Understanding concentration impacts experimental planning and interpretation:

• Finding concentration information:

  • Check the product datasheet and product vial tube

  • If discrepancies exist between vial and datasheet, refer to the vial concentration

  • Concentration measurement methods vary (Bradford assay vs.
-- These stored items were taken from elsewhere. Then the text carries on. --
-- ==== Sys2Proof/Machine/Scalar.lean ====
section
/-! DEFINITION. Machine/Scalar.lean: the meanings of the scalar micro-operations (spec/44). -/

namespace Sys2Proof.Machine

/-- `S.LOAD` (spec/44 R201). -/
def execSLoad (s : State) : Host.Outcome State Fault Refusal :=
  let a := inAddr s.inBase s.i
  access .read a 4 s { recordRead a 4 s with w := memRead4 s.mem a, st := .s1 }

/-- `S.DECODE` (spec/44 R202). -/
def execSDecode (s : State) : Host.Outcome State Fault Refusal :=
  .next { s with rr := decodeReal s.m s.w, ri := decodeImag s.m s.w, st := .s2 }

/-- `S.WIDEN` (spec/44 R203). -/
def execSWiden (s : State) : Host.Outcome State Fault Refusal :=
  .next { s with xr := widen s.rr, xi := widen s.ri, st := .s3 }

/-- `S.CVT` (spec/44 R204). -/
def execSCvt (s : State) : Host.Outcome State Fault Refusal :=
  .next { s with fr := i2f s.xr, fi := i2f s.xi, st := .s4 }

/-- `S.MUL` (spec/44 R205). -/
def execSMul (s : State) : Host.Outcome State Fault Refusal :=
  .next { s with fr := fmul s.fr s.k, fi := fmul s.fi s.k, st := .s5 }

/-- `S.STORE` (spec/44 R206, spec/42 R151). -/
def execSStore (s : State) : Host.Outcome State Fault Refusal :=
  let a := storeAddr s
  let back := match s.ret with
    | .head => SeqState.bulktest
    | .tail => SeqState.tailtest
  access .write a 8 s
    { memWrite a 8 (samplePair s.fr s.fi) .unaligned s with i := s.i + 1, st := back }

end Sys2Proof.Machine
end

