-- ==== Sys2Proof/Syntax.lean ====
section
/-! DEFINITION. Syntax.lean: the instructions, one constructor per row of spec/opcode_table.json. -/

namespace Sys2Proof

/-- The four commands and the 23 micro-operations (spec/30 R80). Every operand of a micro-operation is implicit
(R86). A `NOP` keeps the word that was written, 31 bits of which nothing looks at (R83). -/
inductive Instr where
  /-- `NOP`: any write to `CTRL` with `START` = 0 (spec/42 R143). -/
  | nop (c : Word32)
  /-- `CONVERT.NATIVE` (spec/42 R141). -/
  | convertNative
  /-- `CONVERT.LE` (spec/42 R141). -/
  | convertLe
  /-- `CONVERT.BE` (spec/42 R141). -/
  | convertBe
  /-- `C.SETUP` (spec/42 R144). -/
  | cSetup
  /-- `C.PROBE` (spec/42 R145). -/
  | cProbe
  /-- `C.HEADTEST` (spec/42 R147). -/
  | cHeadtest
  /-- `C.BULKTEST` (spec/42 R148). -/
  | cBulktest
  /-- `C.TAILTEST` (spec/42 R150). -/
  | cTailtest
  /-- `C.FINISH` (spec/42 R152). -/
  | cFinish
  /-- `C.IDLE` (spec/42 R140). -/
  | cIdle
  /-- `S.LOAD` (spec/44 R201). -/
  | sLoad
  /-- `S.DECODE` (spec/44 R202). -/
  | sDecode
  /-- `S.WIDEN` (spec/44 R203). -/
  | sWiden
  /-- `S.CVT` (spec/44 R204). -/
  | sCvt
  /-- `S.MUL` (spec/44 R205). -/
  | sMul
  /-- `S.STORE` (spec/44 R206). -/
  | sStore
  /-- `V.LOAD` (spec/43 R171). -/
  | vLoad
  /-- `V.BSWAP16` (spec/43 R172). -/
  | vBswap16
  /-- `V.HSWAP` (spec/43 R173). -/
  | vHswap
  /-- `V.UNPACKLO` (spec/43 R174). -/
  | vUnpacklo
  /-- `V.UNPACKHI` (spec/43 R175). -/
  | vUnpackhi
  /-- `V.PERM` (spec/43 R176). -/
  | vPerm
  /-- `V.CVT` (spec/43 R177). -/
  | vCvt
  /-- `V.MUL` (spec/43 R178). -/
  | vMul
  /-- `V.STORE.A` (spec/43 R179). -/
  | vStoreA
  /-- `V.STORE.U` (spec/43 R180). -/
  | vStoreU
  deriving DecidableEq, Repr

end Sys2Proof
end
Nanodrop), which may affect reported values

• Concentration ranges for common TEK antibodies:

  • Typical concentration range: 1-1.6 mg/ml

  • Dilution factors must be adjusted based on starting concentration

• Methodological implications:

  • Higher concentration antibodies may require greater dilution

  • When comparing results across different antibody lots or sources, normalize for concentration differences

  • For quantitative applications, consider creating standard curves with known concentrations

• Dilution calculations:

  • For a 1 mg/ml antibody requiring 1:500 dilution:

    • 1 μl antibody + 499 μl buffer = 2 μg/ml working solution

  • Always document both the starting concentration and dilution factor

How can TEK antibodies contribute to understanding vascular diseases and therapeutic development?
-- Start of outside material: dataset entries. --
/-- A write changes memory, the bytes in flight and the history only. -/
theorem memWrite_frame {w : Nat} (a n : Nat) (v : BitVec w) (form : Form) (s : State) :
    memWrite a n v form s =
      { s with
        mem := (memWrite a n v form s).mem
        inFlight := (memWrite a n v form s).inFlight
        history := s.history ++ [.write a n v.toNat form] } := by
  unfold memWrite issueCells
  split <;> rfl

/-- Once settled, a written value stands in memory. -/
theorem settled_memWrite {w : Nat} {s : State} (h : s.platform.buffersStores = false → s.inFlight = []) (a n : Nat)
    (v : BitVec w) (form : Form) : settled (memWrite a n v form s) = memPerform (settled s) (storeCells a n v) :=
  settled_issueCells (s := { s with history := s.history ++ [.write a n v.toNat form] }) h _

/-- A write leaves memory alone outside its bytes. -/
theorem memGet_memWrite {w : Nat} (a n : Nat) (v : BitVec w) (form : Form) (s : State) {b : Nat}
    (hb : b < a ∨ a + n ≤ b) : memGet (memWrite a n v form s).mem b = memGet s.mem b :=
  memGet_issueCells _ _ (by rw [mem_storeCells_fst]; omega)

theorem settled_wf {s : State} (h : memWf s.mem = true) : memWf (settled s) = true := memPerform_wf h _

/-- With a port that does not buffer, a write leaves nothing in flight. -/
theorem memWrite_inFlight_of_unbuffered {w : Nat} (a n : Nat) (v : BitVec w) (form : Form) {s : State}
    (hb : s.platform.buffersStores = false) : (memWrite a n v form s).inFlight = s.inFlight := by
  rw [memWrite, issueCells_inFlight_of_unbuffered _ (by exact hb)]

/-- All the two writes of a vector store do to memory, port and history. -/
theorem vectorWrites {s : State} (hb : s.platform.buffersStores = false → s.inFlight = []) (a : Nat) (u v : VReg)
    (form : Form) {t : State} (ht : t = memWrite (a + 32) 32 v form (memWrite a 32 u form s)) :
    settled t = memPerform (settled s) (storeCells a 32 u ++ storeCells (a + 32) 32 v) ∧
      (∀ b, b < a ∨ a + 64 ≤ b → memGet t.mem b = memGet s.mem b) ∧
      (s.platform.buffersStores = false → t.inFlight = []) ∧
      t = { s with
        mem := t.mem
        inFlight := t.inFlight
        history := s.history ++ [.write a 32 u.toNat form, .write (a + 32) 32 v.toNat form] } := by
  generalize h1 : memWrite a 32 u form s = s1 at ht
  have f1 := memWrite_frame a 32 u form s
  have f2 := memWrite_frame (a + 32) 32 v form s1
  have g1 := settled_memWrite hb a 32 u form
  have n1 : s.platform.buffersStores = false → s1.inFlight = [] := fun h => by
    rw [← h1, memWrite_inFlight_of_unbuffered _ _ _ _ h, hb h]
  have o1 : ∀ b, b < a ∨ a + 32 ≤ b → memGet s1.mem b = memGet s.mem b := fun b h => by
    rw [← h1]; exact memGet_memWrite _ _ _ _ _ h
  rw [h1] at f1 g1
  have p1 : s1.platform = s.platform := by rw [f1]
  have e1 : s1.history = s.history ++ [.write a 32 u.toNat form] := by rw [f1]
  have g2 := settled_memWrite (s := s1) (by rw [p1]; exact n1) (a + 32) 32 v form
  rw [← ht] at f2 g2
  refine ⟨?_, ?_, ?_, ?_⟩
  · rw [g2, g1, memPerform_append]
  · intro b h
    rw [ht, memGet_memWrite _ _ _ _ _ (by omega), o1 b (by omega)]
  · intro h
    rw [ht, memWrite_inFlight_of_unbuffered _ _ _ _ (by rw [p1]; exact h), n1 h]
  · rw [e1, List.append_assoc] at f2
    rw [f1] at f2
    exact f2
TEK/TIE2 research has significant clinical implications:

• Venous malformations:

  • Defects in TEK are associated with inherited venous malformations

  • TEK antibodies enable characterization of mutations and signaling alterations

• Angiogenesis in cancer:

  • TEK detection in thyroid and liver cancer tissues has been demonstrated

  • Antibodies enable study of tumor vasculature and potential therapeutic targeting

• Sepsis research:

  • Identification of specific TEK cleavage sites in experimental sepsis models

  • Potential for therapeutic modulation based on these findings

• Stem cell biology:

  • TEK-expressing hematopoietic stem cells (HSCs) show distinct properties:

    • Quiescent and antiapoptotic

    • Comprise a side population that adheres to osteoblasts in bone marrow niches

  • TEK antibodies facilitate isolation and characterization of these specialized stem cells

• Methodological approaches:

  • Flow cytometry with TEK antibodies for cellular phenotyping

  • Immunoprecipitation to study TEK protein interactions

  • Combined with genetic approaches (CRISPR, siRNA) to validate pathways

What technical considerations should be addressed when developing novel assays with TEK antibodies?

When developing new TEK antibody-based assays:

• Epitope mapping:

  • Different antibodies target distinct regions of TEK:

    • Internal residues

    • C-terminal regions (AA 758-789)

    • Specific phosphorylation sites (Tyr992, Tyr1102, Tyr1108, Ser1119)

  • Epitope accessibility varies by application and sample preparation method

• Multiplexed detection:

  • Combining TEK antibodies with markers for other signaling pathways

  • Requirements for compatible species, isotypes, and fluorophores

  • Validation of antibody performance in multiplexed settings

• Emerging technologies:

  • Single-cell applications require highly specific, sensitive antibodies

  • Mass cytometry (CyTOF) requires metal-conjugated antibodies

  • Spatial biology applications demand antibodies compatible with tissue clearing and 3D imaging

• Validation strategies:

  • Orthogonal validation using multiple antibody clones

  • Correlation with genetic expression data

  • Functional validation through pathway modulation

• Reproducibility considerations:

  • Document all antibody details including catalog number, lot, dilution

  • Standardize protocols with detailed methods sections

  • Consider using research resource identifiers (RRIDs) for antibodies in publications

By addressing these considerations, researchers can develop robust, reproducible assays that advance our understanding of TEK biology and its role in health and disease.